$30
Normally the I2C bus uses a hardware technique whereas all the data bit transmissions are performed by internal hardware inside the microcontroller. This method allows faster data transmissions but the two SCL and SDA pins must be dedicated. In addition, the PIC 18 microcontroller that we are using merges the two I2C and SPI functions into the same pins thus allowing the use of only one function and not both simultaneously. If we want to use both SPI and I2C, we will need to switch from the use of hardware I2C to software I2C. This new technique will use the concept of software bit banging to perform all the data bit transmission. For sure this technique will not have the same speed performance as the hardware I2c but it does allow the microcontroller to communicate with any I2C device. Since bit banging can be applied to any pin, software I2C also allows the flexibility to choose any GPIO pin for the implementation
The attached file ‘I2C.c’ will provide the needed library function for the software I2C implementation. Now, let us choose two different pins for the signal SCL and SDA. See the attached schematics for the pin assignments of those two pins. For example, let us physically move SCL to PORT C bit 0 and SDA to PORT C bit 1. Edit the file to reflect the assignments of those signals.
Part 1)
The DS1621 is a digital thermometer with the I2C bus interface. Here is the link to its datasheet:
https://pdfserv.maximintegrated.com/en/ds/DS1621.pdf
Study this device and pay attention to page 9 regarding the serial communications to this device. On the next page (page 10), the command ‘Read Temperature’ will provide the reading of the actual temperature. Write a routine called ‘char DS1621_Read_Temp()’ to return the reading of the temperature. Follow the following steps:
a) Use the attached ‘Lab10_sample.c’ as the reference for the rest of this lab.
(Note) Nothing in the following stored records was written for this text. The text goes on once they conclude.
theorem sameMem_machineCheck (s : Mach) (e : Nat) : SameMem s (machineCheck s e) := by
  unfold machineCheck
  extract_lets s1 s2 s3
  have h1 : SameMem s s1 := sameMem_updEng _ _ _
  have h2 : SameMem s1 s2 := by
    clear_value s1
    unfold s2
    split
    · exact ⟨rfl, rfl, rfl, rfl⟩
    · exact SameMem.refl s1
  have h3 : SameMem s2 s3 := sameMem_discardRob s2 e 3
  clear_value s3
  refine h1.trans (h2.trans (h3.trans ?_))
  split
  · exact sameMem_doubleFault _ _ _ _
  · refine (sameMem_takeException s3 e 1 true (s3.eng e).arch.pc 0).trans ?_
    exact ⟨rfl, rfl, rfl, rfl⟩

theorem sameMem_asyncCheck (s : Mach) (e : Nat) : SameMem s (asyncCheck s e) := by
  unfold asyncCheck; dsimp only
  split
  · exact sameMem_machineCheck s e
  · split
    · exact SameMem.refl s
    · split
      · exact (sameMem_setEng _ _ _).trans (sameMem_asyncException _ e 0x0C)
      · split
        · exact (sameMem_setEng _ _ _).trans (sameMem_asyncException _ e 0x0D)
        · exact SameMem.refl s

theorem sameMem_fabricErrorDue (s : Mach) (e : Nat) : SameMem s (fabricErrorDue s e) := by
  unfold fabricErrorDue; dsimp only
  split
  · exact SameMem.refl s
  · exact (sameMem_setEng _ _ _).trans (sameMem_asyncCheck _ e)

theorem sameMem_storeFailed (s : Mach) (e : Nat) (a b : Bool) : SameMem s (storeFailed s e a b) :=
  (sameMem_updEng s e _).trans (sameMem_fabricErrorDue _ e)

theorem sameMem_absorbLog (s : Mach) (r : Nat) (x : LogEntry) : SameMem s (absorbLog s r x) := by
  unfold absorbLog; dsimp only
  repeat' split
  all_goals exact ⟨rfl, rfl, rfl, rfl⟩

theorem sameMem_nocAbsorb (s : Mach) (r m : Nat) (b : Option Nat) : SameMem s (nocAbsorb s r m b) := sameMem_absorbLog _ _ _

theorem sameMem_mpuCheck (s : Mach) (m : Nat) (sup : Bool) (n : Need) (a len : Nat) : SameMem s (mpuCheck s m sup n a len).1 := by
  unfold mpuCheck
  split
  · exact SameMem.refl s
  · unfold mpuReport; dsimp only
    repeat' split
    all_goals simp

theorem sameMem_unitCheck (s : Mach) (m : Nat) (n : Need) (a len : Nat) : SameMem s (unitCheck s m n a len).1 := by
  unfold unitCheck; dsimp only
  split
  · exact SameMem.refl s
  · exact sameMem_mpuCheck _ _ _ _ _ _

/-! ### Operations that write -/

/-- A write of module DRAM. -/
theorem dramWriteBy_memWf (s : Mach) (m o : Nat) (bs : List Byte) (w : MemWf s) : MemWf (dramWriteBy s m o bs) :=
  dramPut_memWf _ o bs ((sameMem_breakResv s m 2 o bs.length).memWf w)

theorem dramWrite_memWf (s : Mach) (a : Nat) (bs : List Byte) (w : MemWf s) : MemWf (s.dramWrite a bs) := dramWriteBy_memWf s 0x51 a bs w

/-- A write of cluster SRAM. -/
theorem csramWriteBy_memWf (s : Mach) (m k : Nat) (bs : List Byte) (w : MemWf s) : MemWf (csramWriteBy s m k bs) :=
  csramWrite_memWf _ k bs ((sameMem_breakResv s m 1 k bs.length).memWf w)

/-- A write of an engine at its serialising point. -/
theorem performNormal_memWf (s : Mach) (e a : Nat) (bs : List Byte) (w : MemWf s) : MemWf (performNormal s e a bs) := by
  unfold performNormal
  split
  · exact scratchWrite_memWf s _ bs w
  · exact csramWriteBy_memWf s e _ bs w
  · split
    · exact dramWriteBy_memWf s e _ bs w
    · exact w
  · exact w

theorem payloadWrite_memWf (s : Mach) (r : EvRec) (w : MemWf s) : MemWf (payloadWrite s r).1 := by
  unfold payloadWrite; dsimp only
  have h : ∀ (c : Bool) (x : Mach), SameMem s x → MemWf (if c = true then x else s) := fun c x hx => by
    cases c
    · exact w
    · exact hx.memWf w
  split
  · split
    · exact memWf_of_same (dramWrite_memWf _ _ _ (h _ _ (sameMem_unitCheck _ _ _ _ _))) rfl rfl rfl rfl
    · exact memWf_of_same (h _ _ (sameMem_unitCheck _ _ _ _ _)) rfl rfl rfl rfl
  · exact w

theorem sameMem_setVrec (s : Mach) (v : Nat) (r : EvRec) : SameMem s (setVrec s v r) := by
  unfold setVrec
  refine forEach_sameMem _ (fun k t => ?_) _ s
  exact ⟨rfl, rfl, rfl, rfl⟩

theorem sameMem_issueMsix (s : Mach) (v : Nat) : SameMem s (issueMsix s v) := by
  unfold issueMsix; dsimp only
  repeat' split
  all_goals exact ⟨rfl, rfl, rfl, rfl⟩

theorem sameMem_sendMsix (s : Mach) (id : Nat) (r : EvRec) : SameMem s (sendMsix s id r) := by
  unfold sendMsix; dsimp only
  split
  · unfold setPba
    rw [sameMem_setF_iff]
    refine SameMem.trans ?_ (sameMem_setVrec _ _ _)
    exact (sameMem_setF_iff (t := s) (EV_E1_pending id) 0).2 (SameMem.refl s)
  · refine SameMem.trans ?_ (sameMem_issueMsix _ _)
    exact SameMem.trans (by simp) (sameMem_setVrec _ _ _)

theorem sameMem_onOccurrence (s : Mach) (id : Nat) (r : EvRec) : SameMem s (onOccurrence s id r) := by
  unfold onOccurrence; dsimp only
  split
  · refine SameMem.trans ?_ (show SameMem (sendMsix _ id r) _ from ⟨rfl, rfl, rfl, rfl⟩)
    exact SameMem.trans (by simp) (sameMem_sendMsix _ _ _)
  · rw [sameMem_inc_iff]
    exact (by simp : SameMem s ((s.satF (EV_E1_pending id)).incF (MX_VCNT_count ((s.satF (EV_E1_pending id)).f (EV_E0_vector id)))))

theorem sameMem_engineDeliver (s : Mach) (id e : Nat) (r : EvRec) : SameMem s (engineDeliver s id e r) := by
  unfold engineDeliver; dsimp only
  split
  · exact sameMem_nocAbsorb _ _ _ _
  · split
    · unfold postWaits; dsimp only; split <;> exact ⟨rfl, rfl, rfl, rfl⟩
    · repeat' split
      all_goals exact ⟨rfl, rfl, rfl, rfl⟩

theorem sameMem_routeEvent (s : Mach) (r : EvRec) : SameMem s (routeEvent s r) := by
  unfold routeEvent
  split
  · dsimp only
    split <;> simp
  · extract_lets route s1
    have h1 : SameMem s s1 := by
      unfold s1
      split
      · exact sameMem_onOccurrence _ _ _
      · exact SameMem.refl s
    clear_value s1
    split
    · exact h1.trans (sameMem_engineDeliver _ _ _ _)
    · exact h1

theorem postEvent_memWf (s : Mach) (r : EvRec) (w : MemWf s) : MemWf (postEvent s r) := by
  unfold postEvent; dsimp only
  refine (sameMem_routeEvent _ _).memWf (memWf_of_same (payloadWrite_memWf _ _ ?_) rfl rfl rfl rfl)
  exact memWf_of_same w rfl rfl rfl rfl

theorem sameMem_holdLog (s : Mach) (x : LogEntry) : SameMem s (holdLog s x) := by
  unfold holdLog; split <;> exact ⟨rfl, rfl, rfl, rfl⟩

theorem sameMem_logStore (s : Mach) (k : Option Nat) (x : LogEntry) : SameMem s (logStore s k x) := by
  unfold logStore
  extract_lets pos full s1 s2 s3 s4
  clear_value pos full
  have h1 : SameMem s s1 := by
    unfold s1 nvKeep
    split
    · simp [SameMem]
    · exact SameMem.refl s
  clear_value s1
  have h2 : SameMem s1 s2 := ⟨rfl, rfl, rfl, rfl⟩
  clear_value s2
  have h4 : SameMem s2 s4 := by unfold s4; split <;> simp [s3]
  exact h1.trans (h2.trans (h4.trans (by simp)))

theorem sameMem_doLog (s : Mach) (k : Option Nat) (x : LogEntry) : SameMem s (doLog s k x) := by
  unfold doLog
  split
  · exact sameMem_holdLog _ _
  · split
    · exact sameMem_logStore _ _ _
    · split
      · exact ⟨rfl, rfl, rfl, rfl⟩
      · exact sameMem_logStore _ _ _

theorem sameMem_doJournal (s : Mach) (t k : Nat) (b : List Byte) : SameMem s (doJournal s t k b) := by
  unfold doJournal; dsimp only
  repeat' split
  all_goals exact ⟨rfl, rfl, rfl, rfl⟩

theorem sameMem_crossEvent (s : Mach) (id : Nat) : SameMem s (crossEvent s id).1 := by
  unfold crossEvent; dsimp only
  repeat' split
  all_goals exact ⟨rfl, rfl, rfl, rfl⟩

theorem doEvent_memWf (s : Mach) (r : EvRec) (w : MemWf s) : MemWf (doEvent s r) := by
  unfold doEvent; dsimp only
  split
  · split
    · exact memWf_of_same w rfl rfl rfl rfl
    · exact (sameMem_holdLog _ _).memWf (memWf_of_same w rfl rfl rfl rfl)
  · exact postEvent_memWf s r w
b) Go to the second attached file ‘I2C.c’ and copy the content of the function ‘char I2C_Write_Cmd_Read_One_Byte (char Device, char Cmd)’ and put that content in the function ‘char DS1621_Read_Temp()’ located in the attached ‘I2C_Support.c’
c) At the beginning of the routine, define a char variable ‘Device’ being 0x48. That is the I2C address for this DS1621 device
d) Next, define another char variable called Cmd and set it to equal to the label READ_TEMP (0xAA). That is the ‘Read_Temperature’ command
e) That will conclude the definition of this routine.
In addition, we will need to initialize the DS1621. We need to build another function for this task. Let us call that function ‘void DS1621_Init()’ and it is also located in the ‘I2C_Support.c’ file.
a) At the beginning of the routine, define a char variable ‘Device’ being 0x48. That is the I2C address for this DS1621 device
b) Insert the following 2 lines
a. I2C_Write_Cmd_Write_Data (Device, ACCESS_CFG, CONT_CONV);
b. I2C_Write_Cmd_Only(Device, START_CONV)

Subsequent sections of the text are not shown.